Las nubes describen con reflejos sus volúmenes. Con sus luces vigorosas y sus sombras pintan diferentes tonalidades de blanco llenas de líneas curvas, y se amontonan en racimos sin ningún orden, como uvas informes.
El sol las besa desde lejos, les manda sus cálidos saludos y pone brillos, una a una, en sus mofletes redondos.
No sé por qué las nubes insisten con tanto énfasis en ser vistas, tampoco entiendo muy bien que capten toda mi atención, pero observarlas me produce una paz que me llena de equilibrio.
Dicen que la luz de Julio es la más bella. Y sólo podemos corroborar que es cierto si miramos, de vez en cuando, el paisaje.

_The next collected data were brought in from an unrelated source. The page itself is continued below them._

/-- BoardEvents: reports at the bounds of the means. -/
theorem witness_BoardEvents_reports_at_the_bounds_of_the_means :
    (let log := (((List.replicate 9 3500 : List Nat) ++ [35000 - 31500]).reverse.take 10).reverse; log.sum = 35000 ∧ log.length = 10) ∧ (let log := (((List.replicate 9 3500 : List Nat) ++ [34999 - 31500]).reverse.take 10).reverse; log.sum = 34999 ∧ log.length = 10) ∧ (let log := (((List.replicate 9 3500 : List Nat) ++ [34000 - 31500]).reverse.take 10).reverse; log.sum = 34000 ∧ log.length = 10) ∧ (let log := (((List.replicate 9 3500 : List Nat) ++ [33999 - 31500]).reverse.take 10).reverse; log.sum = 33999 ∧ log.length = 10) ∧ (∀ k ∈ [(1050, 500), (1149, 0), (1049, 400), (1000, 300), (999, 501)], k.1 < 1150 ∧ (k.2 ≤ 500 ∨ running.hotInlet < 1000000)) ∧ (let s : State := { running with hotInlet := 1000000 }; 500 < 501 ∧ 1000000 ≤ s.hotInlet) := by decide +kernel

/-- CheckpointEvents: no checkpoint, and one that has not come so far. -/
theorem witness_CheckpointEvents_no_checkpoint_and_one_that_has_not_come_so_far :
    running.ckpt = none ∧ (let s : State := { running with ckpt := some (aCkpt 1) }; s.ckpt = some (aCkpt 1) ∧ (aCkpt 1).step ≠ 3 ∧ (aCkpt 1).step ≠ 4) ∧ (let s : State := { withCmd (turnCmd none) with ckpt := some (aCkpt 3) }; quiet s = false) := by decide +kernel

/-- CheckpointEvents: a quiet device whose checkpoint has come to step 3. -/
theorem witness_CheckpointEvents_a_quiet_device_whose_checkpoint_has_come_to_step_3 :
    (let s : State := { reaching .running with ckpt := some (aCkpt 3), cellar := [(0, anImage true)] }; streamEnd (streamErrors s).2 = .complete ∧ s.ckpt = some (aCkpt 3) ∧ (aCkpt 3).step = 3 ∧ quiet s = true) := by decide +kernel

/-- CheckpointEvents: a stream that ends. -/
theorem witness_CheckpointEvents_a_stream_that_ends :
    (let s : State := { running with ckpt := some (aCkpt 4), cellar := [(0, anImage false)] }; s.ckpt = some (aCkpt 4) ∧ (aCkpt 4).step = 4 ∧ tfind s.cellar (aCkpt 4).slot = some (anImage false) ∧ (aCkpt 4).joiners = [(0, 1, 5)]) := by decide +kernel

/-- CheckpointEvents: no image, one that is not complete, one over a launch that runs. -/
theorem witness_CheckpointEvents_no_image_one_that_is_not_complete_one_over_a_launch_that_runs :
    (let m := hostMsg 0 1 [0]; wholeBoot (reaching .handoff) m [0] = true ∧ tfind (reaching .handoff).cellar 0 = none ∧
      (let s : State := { reaching .handoff with cellar := [(0, anImage false)] }; wholeBoot s m [0] = true ∧ tfind s.cellar 0 = some (anImage false) ∧
      (anImage false).complete = false) ∧
         (let s : State := { reaching .step4 with cellar := [(0, anImage true)] }; wholeBoot s m [0] = true ∧ s.boot.step ≠ .handoff ∧ s.boot.step ≠ .running) ∧
         (let s : State := { reaching .handoff with cellar := [(0, anImage true)], launches := [theLaunch] }; wholeBoot s m [0] = true ∧ (∃ l ∈ s.launches, l.done = false))) := by decide +kernel

/-- CheckpointEvents: an image that is restored. -/
theorem witness_CheckpointEvents_an_image_that_is_restored :
    (let m := hostMsg 0 1 [0]; let s : State := { reaching .handoff with cellar := [(0, anImage true)] }; bootServed s.boot = true ∧
      m.addr.toNat ≤ (tget s.boot.pieces (256 * m.port + m.op.toNat) []).length ∧ m.data.length < 4096 ∧ (bootPiece s m).2 ≠ [] ∧
      tfind s.cellar (leNat ((bootPiece s m).2.take 1)) = some (anImage true) ∧
         (anImage true).complete = true ∧ s.boot.step = .handoff ∧ (∀ l ∈ s.launches, l.done = true)) := by decide +kernel

/-- BootEvents: a piece where none is served, out of order, and not the last. -/
theorem witness_BootEvents_a_piece_where_none_is_served_out_of_order_and_not_the_last :
    ¬ bootOpen (booting .step1) (hostMsg 0 0 []) ∧ (let s := booting .handoff; bootOpen s (hostMsg 1 0 []) ∧ (tget s.boot.pieces 1 []).length < (hostMsg 1 0 []).addr.toNat ∧ 256 * (hostMsg 1 0 []).port + (hostMsg 1 0 []).op.toNat = 1) ∧ (let m := hostMsg 0 0 (List.replicate 4096 0); m.addr.toNat ≤ (tget (booting .handoff).boot.pieces 1 []).length ∧ 4096 ≤ m.data.length ∧ (let n := { m with op := 0x85 }; (bootData (booting .handoff) n).length < commandNeeds (booting .handoff).boot n.op.toNat)) := by decide +kernel

/-- BootEvents: commands that are whole in each step. -/
theorem witness_BootEvents_commands_that_are_whole_in_each_step :
    (let sizes := [[], List.replicate 8 (0 : Byte), List.replicate 1216 0, [3]];
      [BootStep.step3, .step4, .waiting, .handoff].all (fun st => sizes.all (fun data => let s := booting st; let t := (bootPiece s (hostMsg 0 8 data)).1;
      wholeBoot s (hostMsg 0 8 data) data && decide (t.boot.step = st ∧ t.boot.owned = false ∧ t.boot.booted = none))) = true ∧
        leNat ((List.replicate 8 (0 : Byte)).take 1) ≤ 1 ∧ 0 + (8 - 5) ≤ slotSize ∧ 2 < leNat ([3] : List Byte) ∧
          imageOk (bootPiece (booting .waiting) (hostMsg 0 8 [])).1.boot 0 = false) := by decide +kernel

/-- BootEvents: commands of a device that is owned. -/
theorem witness_BootEvents_commands_of_a_device_that_is_owned :
    (let s := owned; wholeBoot s (hostMsg 0 8 (List.replicate 1216 0)) (List.replicate 1216 0) = true ∧ (bootPiece s (hostMsg 0 8 [])).1.boot.owned = true ∧ wholeBoot s (hostMsg 0 8 [0]) [0] = true ∧ 1 < sigSize ∧ wholeBoot { s with boot := { s.boot with pieces := [(1, List.replicate sigSize 0)] } } { hostMsg 0 8 [0] with addr := BitVec.ofNat 56 sigSize } (List.replicate sigSize 0 ++ [0]) = true) := by decide +kernel

/-- BootEvents: a slot that holds the boot in use. -/
theorem witness_BootEvents_a_slot_that_holds_the_boot_in_use :
    (let s : State := { booting .handoff with boot := { (booting .handoff).boot with booted := some 0 } }; wholeBoot s (hostMsg 0 8 (List.replicate 8 0)) (List.replicate 8 0) = true ∧ (bootPiece s (hostMsg 0 8 [])).1.boot.booted = some 0) := by decide +kernel

/-- BootEvents: power, bounds and the handoff. -/
theorem witness_BootEvents_power_bounds_and_the_handoff :
    (booting .off).boot.step = .off ∧ (booting .step3).boot.step ≠ .off ∧ (booting .step3).boot.step.bound = some 150000000 ∧
      (booting .step3).cycle ≤ (booting .step3).boot.since + 25 * 150000000 ∧
        (let s : State := { booting .step3 with cycle := 900 + 25 * 150000000 + 1 }; s.boot.since + 25 * 150000000 < s.cycle) ∧ (booting .handoff).boot.step = .handoff ∧ (tfind (booting .handoff).boot.keys 0).isSome = true ∧ (tfind (booting .handoff).boot.keys 1).isSome = true ∧ (booting .handoff).boot.step.bound = none ∧ (let s : State := { booting .handoff with cycle := 26000000, boot := { (booting .handoff).boot with keys := [(1, 1)], keysAt := [(1, 900)] } }; s.boot.step = .handoff ∧ tfind s.boot.keysAt 1 = some 900 ∧ 900 + 25000000 ≤ s.cycle ∧ tfind s.boot.keys 0 = none ∧ hostPortUp s 0 = false) ∧ ({ booting .step3 with board := { (booting .step3).board with wire := 3 } } : State).board.wire.getLsbD 0 = true ∧ (booting .step3).board.wire.getLsbD 0 = false := by decide +kernel

/-- HostCommands: before the handoff, a TAG that is kept, an event. -/
theorem witness_HostCommands_before_the_handoff_a_tag_that_is_kept_an_event :
    (booting .handoff).boot.step ≠ .running ∧ (let m := hostMsg 0 8 []; let s : State := { served with uctAnswers := [(0, [m])] }; uctOpen s m ∧
      (tget s.uctAnswers m.port []).filter (fun a => a.tag == m.tag) = [m]) ∧
        (let s : State := { served with events := [(3, .complete 1)] }; s.events.find? (fun x => x.1 == 3) = some (3, .complete 1)) ∧ served.events.find? (fun x => x.1 == 3) = none := by decide +kernel

/-- HostCommands: a command while an image is made. -/
theorem witness_HostCommands_a_command_while_an_image_is_made :
    (let s : State := { served with ckpt := some (aCkpt 4) }; uctOpen s (hostMsg 0 8 []) ∧ tget s.uctAnswers 0 [] = [] ∧ ckptHolding s = true) := by decide +kernel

Si levantamos la vista de los quehaceres que ocupan nuestras vidas y decidimos dedicar tan sólo unos segundos a comprobarlo, pronto nos daremos cuenta de que el reloj de la prisa parece pararse y comienza a mover sus manecillas el tic tac interno, el de un corazón que disfruta.

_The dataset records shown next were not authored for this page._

-- ==== Sys2Proof/Tests/Slice0.lean ====
section
/-! SUPPORT. The model's own tests: values from the worked examples and tables of the rules and of 95_test_vectors.md, words
written out by hand, the smoke tests of WellFormed, and a witness for the hypotheses of every statement. -/

namespace Sys2Proof.Tests

open Host Sys2Proof.Machine

def nextOf : Outcome State Fault Refusal → Option State
  | .next s => some s
  | .fault _ => none
  | .refused _ => none

def answerOf (o : Outcome State Fault Refusal) : Option Answer := (nextOf o).bind State.answer

def refusalOf : Outcome State Fault Refusal → Option Refusal
  | .next _ => none
  | .fault _ => none
  | .refused r => some r

/-- An encoder: a source at a position, a buffer and a mark. -/
def encAt (bytes : List Byte) (term : Terminal) (pos : Nat) (buf : Option Byte) (failed : Bool) : Encoder :=
  { source := ⟨bytes, term, pos⟩, failed := failed, results := [], encBuf := buf }

/-- A decoder: a source at a position, and a mark. -/
def decAt (bytes : List Byte) (term : Terminal) (pos : Nat) (failed : Bool) : Decoder :=
  { source := ⟨bytes, term, pos⟩, failed := failed, results := [] }

/-- A machine with one encoder. -/
def withEnc (bytes : List Byte) (term : Terminal) (pos : Nat) (buf : Option Byte) (failed : Bool) : State :=
  { State.reset with encoders := [encAt bytes term pos buf failed] }

/-- A machine with one decoder, under a policy. -/
def withDec (policy : OddTailPolicy) (bytes : List Byte) (term : Terminal) (pos : Nat) (failed : Bool) : State :=
  { State.reset with
    cfg := ⟨policy, .literal⟩
    decoders := [decAt bytes term pos failed] }

/-- The machine at reset in the variant low7. -/
def low7 : State := { State.reset with cfg := ⟨.fault, .low7⟩ }

/-- The one encoder's position, buffer and mark after an operation. -/
def encAfter (o : Outcome State Fault Refusal) : Option (List (Nat × Option Byte × Bool)) :=
  (nextOf o).map fun s => s.encoders.map fun e => (e.source.pos, e.encBuf, e.failed)

/-- The one decoder's position and mark after an operation. -/
def decAfter (o : Outcome State Fault Refusal) : Option (List (Nat × Bool)) :=
  (nextOf o).map fun s => s.decoders.map fun d => (d.source.pos, d.failed)

/-! ## WellFormed -/

theorem test_encNew_of_a_read_source_is_ill_formed : (Instr.encNew ⟨[0xAB#8], .endOfStream, 1⟩).wf = false := by decide
theorem test_decNew_of_a_read_source_is_ill_formed : (Instr.decNew ⟨[0xA2#8], .err, 1⟩).wf = false := by decide
theorem test_encNew_of_an_unread_source_is_well_formed : (Instr.encNew ⟨[0xAB#8], .endOfStream, 0⟩).wf = true := by decide

/-! ## Decoding: words written out bit by bit -/

theorem test_decode_encode : decodeRequest [0b10100101#8] = .ok (.encodeNibble 0b1011#4) [] := by decide
theorem test_decode_getParity : decodeRequest [0b00001000#8, 0b00001010#8] = .ok (.getParity 0b1010#4) [] := by decide
theorem test_decode_extractData : decodeRequest [0b00001001#8, 0b10100101#8] = .ok (.extractData 0b10100101#8) [] := by
  decide
theorem test_decode_extractParity : decodeRequest [0b00001010#8, 0b00010011#8] = .ok (.extractParity 0b00010011#8) [] := by
  decide
theorem test_decode_encNew :
    decodeRequest [0b00001011#8, 1#8, 0xAB#8, 1#8, 0xCD#8, 2#8] = .ok (.encNew ⟨[0xAB#8, 0xCD#8], .err, 0⟩) [] := by decide
theorem test_decode_endless_source :
    decodeRequest [0b00001111#8, 1#8, 0xA2#8, 3#8, 1#8, 1#8, 0#8] = .ok (.decNew ⟨[0xA2#8], .never 2, 0⟩) [] := by decide
theorem test_decode_encNext : decodeRequest [0b00001100#8, 1#8, 1#8, 0#8] = .ok (.encNext 2) [] := by decide
theorem test_decode_correct :
    decodeRequest [0b00001101#8, 0xB2#8, 0b00000010#8, 0b00000110#8] = .ok (.correct 0xB2#8 0b010#3 0b110#3) [] := by decide
theorem test_decode_decode1 : decodeRequest [0b00001110#8, 0x10#8] = .ok (.decode1 0x10#8) [] := by decide
theorem test_decode_decNew : decodeRequest [0b00001111#8, 0#8] = .ok (.decNew ⟨[], .endOfStream, 0⟩) [] := by decide
theorem test_decode_decNext : decodeRequest [0b00011000#8, 0#8] = .ok (.decNext 0) [] := by decide
theorem test_decode_rejects_unknown : decodeRequest [0b11111111#8] = .reject .unknownOperation := by decide
theorem test_decode_rejects_short : decodeRequest [0b00001101#8, 0xB2#8] = .reject .truncated := by decide
theorem test_decode_rejects_reserved : decodeRequest [0b00001000#8, 0b00011010#8] = .reject .reservedBits := by decide
theorem test_decode_rejects_bad_tag : decodeRequest [0b00001100#8, 3#8] = .reject .badTag := by decide
theorem test_decode_rejects_trailing : decodeRequest [0b10100101#8, 0#8] = .reject .trailingBytes := by decide
theorem test_table_word_encode : decodeTableWord 8 0 = some (.encodeNibble 0#4) := by decide
theorem test_table_word_padded : decodeTableWord 8 0x0C = some (.encNext 0) := by decide
theorem test_table_word_two_bytes : decodeTableWord 16 0xA50E = some (.decode1 0xA5#8) := by decide

/-! ## The operations: worked examples of the rules and 95_test_vectors.md -/

theorem test_getParity : answerOf (exec (.getParity 0b1010#4) State.reset) = some (.par 0b010#3) := by decide
theorem test_encode : answerOf (exec (.encodeNibble 0b1010#4) State.reset) = some (.byte 0xA2#8) := by decide
/-- The column ENCODE(0..15) of D10's appendix, value 13. -/
theorem test_encode_low7 : answerOf (exec (.encodeNibble 0xD#4) low7) = some (.byte 0x66#8) := by decide
theorem test_extractData : answerOf (exec (.extractData 0xEC#8) State.reset) = some (.nib 0xF#4) := by decide
theorem test_extractParity : answerOf (exec (.extractParity 0xA5#8) State.reset) = some (.par 0b001#3) := by decide
theorem test_correct_zero : answerOf (exec (.correct 0xA2#8 0b010#3 0b010#3) State.reset) = some (.byte 0xA3#8) := by decide
theorem test_correct_d0 : answerOf (exec (.correct 0xB2#8 0b010#3 0b110#3) State.reset) = some (.byte 0xB6#8) := by decide
theorem test_decode1_p2 : answerOf (exec (.decode1 0x10#8) State.reset) = some (.nib 1#4) := by decide
/-- Section 2.4, rows 2x and Dx. -/
theorem test_decode1_row_two : (List.range 16).map (fun c => (decodeByte .literal (BitVec.ofNat 8 (0x20 + c))).toNat) =
    [3, 3, 2, 2, 3, 3, 2, 2, 3, 3, 2, 2, 3, 3, 2, 2] := by decide
theorem test_decode1_row_thirteen : (List.range 16).map (fun c => (decodeByte .literal (BitVec.ofNat 8 (0xD0 + c))).toNat) =
    [13, 13, 12, 12, 13, 13, 12, 12, 13, 13, 12, 12, 13, 13, 12, 12] := by decide
theorem test_encNew : (nextOf (exec (.encNew ⟨[0xAB#8], .err, 0⟩) State.reset)).map (fun s => (s.encoders.length, s.answer)) =
    some (2, some (.encoder 1)) := by decide
theorem test_decNew : (nextOf (exec (.decNew ⟨[0xA2#8], .err, 0⟩) State.reset)).map (fun s => (s.decoders.length, s.answer)) =
    some (2, some (.decoder 1)) := by decide
theorem test_encNext_byte : answerOf (exec (.encNext 0) (withEnc [0x7F#8] .endOfStream 0 none false)) =
    some (.pull (.out 0x64#8)) := by decide
theorem test_encNext_buffer : encAfter (exec (.encNext 0) (withEnc [0x7F#8] .endOfStream 0 none false)) =
    some [(1, some 0xF7#8, false)] := by decide
theorem test_decNext_pair : answerOf (exec (.decNext 0) (withDec .fault [0x10#8, 0x20#8] .endOfStream 0 false)) =
    some (.pull (.out 0x13#8)) := by decide
/-- P4: the unpaired byte is consumed. -/
theorem test_decNext_odd : decAfter (exec (.decNext 0) (withDec .fault [0xA2#8, 0xA5#8, 0xC1#8] .endOfStream 2 false)) =
    some [(3, true)] := by decide
/-- P5: a failure inside a pair is SourceReadError, not MalformedLength. -/
theorem test_decNext_inside_pair : answerOf (exec (.decNext 0) (withDec .fault [0xA2#8, 0xA5#8, 0xC1#8] .err 2 false)) =
    some (.pull (.raised .sourceReadError)) := by decide
/-- R21: after its listed bytes a source without a terminal answer delivers the bytes of its endless stream. -/
theorem test_encNext_endless : answerOf (exec (.encNext 0) (withEnc [0xAB#8] (.never 7) 1 none false)) =
    some (.pull (.out (encodeNib .literal (nibHi (Config.endlessByte 7 1))))) := rfl
theorem test_decNext_endless : decAfter (exec (.decNext 0) (withDec .fault [0xA2#8] (.never 7) 0 false)) =
    some [(2, false)] := rfl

Cuando la tarde se llena de cielo y el sol inicia su despedida diaria, el horizonte se va tiñendo de unos tonos anaranjados y rojizos tan intensos, tan llenos de belleza que primero aceleran nuestro pulso y después calman nuestra respiración.
Bajo ese manto, las montañas se convierten en una sinfonía de verdes, como un mar inmóvil, que se va oscureciendo gradualmente hasta desaparecer.
Entonces, todas las estrellas del firmamento vienen a visitarnos, ponen chispas de luz en nuestras retinas: cientos de ellas, faros inmediatos o luciérnagas lejanas pugnan con sus destellos por una mirada saltarina. Y allí estamos, abrumados por tal hechizo, asombrados por tanta cantidad, sorprendidos por tanta delicadeza en ese cielo tan sembrado.
Julio, con su intensa luz, invita a levantar la vista y gozar de su espectáculo.